--- TASK MATERIAL Enclosed Below ---

/-- A load that its core promises itself, one of another core's store whose return is booked and one whose return is not, promises for other cycles. -/
theorem witness_PromiseStages_own :
    let own (l : Load) : Load := { l with own := some 9 }
    let far (l : Load) : Load := { l with source := 9 }
    let s := loading true 1 own
    let q := loading true 1 far
    let b := loading true 1 (fun l => { l with source := 9, slots := [(0x20800, 0)] })
    (s.core 0).load? 9 = some (aLoad own) ∧ MayPromise s 0 (aLoad own) 9 ∧ LoadAt s 0 9 (aLoad own) (timed 1) 2 ∧ ((timed 1).treg 2).extractLsb' 29 3 = 1 ∧
    (s.island (0 / 2)).running = true ∧ (∀ k ∈ (s.core 0).loads, (aLoad own).shares k = true → k = aLoad own) ∧
    (∀ k ∈ (s.core 0).loads, (aLoad own).shares k = true → ¬MayPromise s 0 k 10) ∧
    (q.core 0).load? 9 = some (aLoad far) ∧ 8 ≤ (aLoad far).source ∧ (aLoad far).slots = [] ∧
    (∃ s1 slots, q.bookReturn (((aLoad far).source - 8) / 16) (((aLoad far).source - 8) % 16 * 2) 0 = (s1, some slots)) ∧
    (b.core 0).load? 9 = some (aLoad (fun l => { l with source := 9, slots := [(0x20800, 0)] })) ∧
    NotReporting s 0 9 ∧ (promised false 2).fabric = [] ∧ After ((promised false 2).now29 0) (((timed 2).treg 2).extractLsb' 0 29) ∧
    After ((promised true 4).now29 0) (((timed 4).treg 2).extractLsb' 0 29) := by
  refine ⟨rfl, mayPromise_own rfl rfl (by decide) (by decide), ⟨rfl, rfl, rfl⟩, by decide, rfl, fun k h _ => List.mem_singleton.1 h, ?_, rfl, by decide, rfl,
    ⟨_, _, rfl⟩, rfl, fun f h => (by cases h), rfl, by simp only [After]; decide, by simp only [After]; decide⟩
  intro k h _ m
  cases List.mem_singleton.1 h
  exact absurd m.2.2.1 (by decide)

/-- A switch of a clock that stands to a point that starts it. -/
theorem witness_IslandClocks_stopped :
    let c := { clocked State.reset 0x80000004 none with islands := [(0, { cycle := 9, running := false, held := none })] }
    (islop c 0).getLsbD 31 = true ∧ (islop c 0).extractLsb' 0 4 ≠ 0 ∧
    ¬((islop c 0).extractLsb' 0 4 = 0 ∨ (islop c 0).extractLsb' 16 4 ≠ 0 ∨ (c.island 0).running = true) ∧ (∀ n, n / 2 = 0 → (c.core n).loads = []) ∧
    ((islop (clocked (promised true 2) 0x800D0004 none) 0).extractLsb' 16 4 ≠ 0) :=
  ⟨by decide, by decide, by decide, fun _ _ => rfl, by decide⟩

/-- A piece of four bytes that lands in two steps of its count, of which the second completes the phase. -/
theorem witness_TaskEvents_landing :
    let b : Task := { gath 0x00FF000000100020 0x00FF000000100000 1 with op := .gath 0x00FF000000100020 0x00FF000000100000 0 1 4 }
    let s := (tasked [b]).modCore 0 (fun c => { c with store := ((c.store.put32 0x100040 0x00010001).put32 0x100044 2) })
    Working s 0 b ∧ b.piece 0 = (0x00FF000000100000, 0x00FF000000100020, 4) ∧ 0 ∉ b.done ∧ 1 ≤ b.idx.length ∧
    (∃ k, (s.core 0).block? 1 0 = some k ∧ k.spbase = 0x100000) ∧ b.signal = some 0x40 ∧
    s.resolve 0 1 0 (s.core 0).walkAhead false .engine 0x00FF000000100000 4 .read .ga = .ok (.store 0 0x100000, none) ∧
    s.resolve 0 1 0 (s.core 0).walkAhead false .engine 0x00FF000000100020 4 .write .ga = .ok (.store 0 0x100020, none) ∧
    (s.core 0).badIn 0x100000 4 = none ∧ -(2 ^ 27 : Int) ≤ pend ((s.core 0).store.get32 0x100044) - (4 : Nat) ∧
    arr ((s.core 0).store.get32 0x100040) = Claims.due ((s.core 0).store.get32 0x100040) ∧ 0 < pend ((s.core 0).store.get32 0x100044) ∧
    pend ((s.core 0).store.get32 0x100044) ≤ 4 :=
  ⟨⟨rfl, rfl, rfl⟩, by decide, by decide, by decide, ⟨_, rfl, rfl⟩, rfl, rfl, rfl, rfl, by decide, by decide, by decide, by decide⟩

/-- A failed launch without a block or record left, whose share holds one dirty byte. -/
theorem witness_LaunchEvents_failed :
    let s := { dirtied with
      launches := [{ placeLaunch with ended := some (3, 5, 0) }]
      cores := [(0, { Core.reset with lines := [dirtyLine], shares := [(1, 256)] })] }
    s.launch? 1 = some { placeLaunch with ended := some (3, 5, 0) } ∧ s.residents 1 = [] ∧ placeLaunch.saved = [] ∧
    s.cores.flatMap (fun e => (e.2.lines.filter (fun z => z.lid == 1)).map (fun z => (e.1, z))) = [(0, dirtyLine)] ∧
    (∃ x, s.locate (0x600 * 128 + 3) = .ok x) ∧ Sealed s dirtyLine.last.2.2.2.2 dirtyLine.leaf (0x600 * 128 + 3 / 32 * 32) :=
  ⟨rfl, rfl, rfl, by decide, ⟨_, rfl⟩, rfl⟩

/-- The management controller's reads of the control window; an entry whose line has no update-only copy; the window load's answer of a group. -/
theorem witness_FabricEvents_more :
    let l : Load := { pendingLoad 1 with treg := some 2, data := none, va := 0x30004, req := some (3, 0x30000, 32) }
    let s := open_ (.load 0 9 .ld (some (3, 0x30000, 32)) 1 0 0 0 0x10000) 0 [l]
    let k : Sender := { port := 18, tag := 0, endpoint := 0 }
    k.port = 18 ∧ ((8 = 4 ∨ 8 = 8) ∧ 0x71010 % 8 = 0 ∧ 0 < 4) ∧ EntryQuiet s 0 0 ∧ s.inbound host = true ∧ host.port ≠ 18 ∧
    (s.core 0).load? l.id = some l ∧ (∀ y ∈ (s.core 0).loads, y.id = l.id → y = l) ∧ l.req = some (3, 0x30000, 32) ∧ l.overlaid = [] ∧ s.time < 10 ∧
    (∃ leaf v, Reaches s 0 0x30000 8 .write 0x30000 leaf ∧ Sealed s 0 leaf 0x30000 ∧ s.readPa 0 (leafMac leaf) 0x30000 8 = .ok v) := by
  refine ⟨rfl, by decide, fun c hc y hy _ => ?_, by decide, by decide, rfl, fun y h _ => List.mem_singleton.1 h, rfl, rfl, by decide,
    _, _, reaches_of (by decide) (by decide) ⟨_, rfl⟩ rfl ⟨_, rfl⟩, rfl, rfl⟩
  cases List.mem_singleton.1 hc
  cases hy

end Sys2Proof.Tests
end

section
namespace Sys2Proof

/-! ## Fields under a mask -/

/-- A word with ones in one field and zeros elsewhere. -/
def fieldMask (s k : Nat) : Word := (BitVec.allOnes k).setWidth 32 <<< s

--- End of Enclosed TASK MATERIAL ---

> **WHAT NEEDS TO BE DONE**
Give the lines again, exactly as they stand, from the beginning of the data through the line with "let q := loading true 1 far".

> **WRITTEN SOLUTION**
/-- A load that its core promises itself, one of another core's store whose return is booked and one whose return is not, promises for other cycles. -/
theorem witness_PromiseStages_own :
    let own (l : Load) : Load := { l with own := some 9 }
    let far (l : Load) : Load := { l with source := 9 }
    let s := loading true 1 own
    let q := loading true 1 far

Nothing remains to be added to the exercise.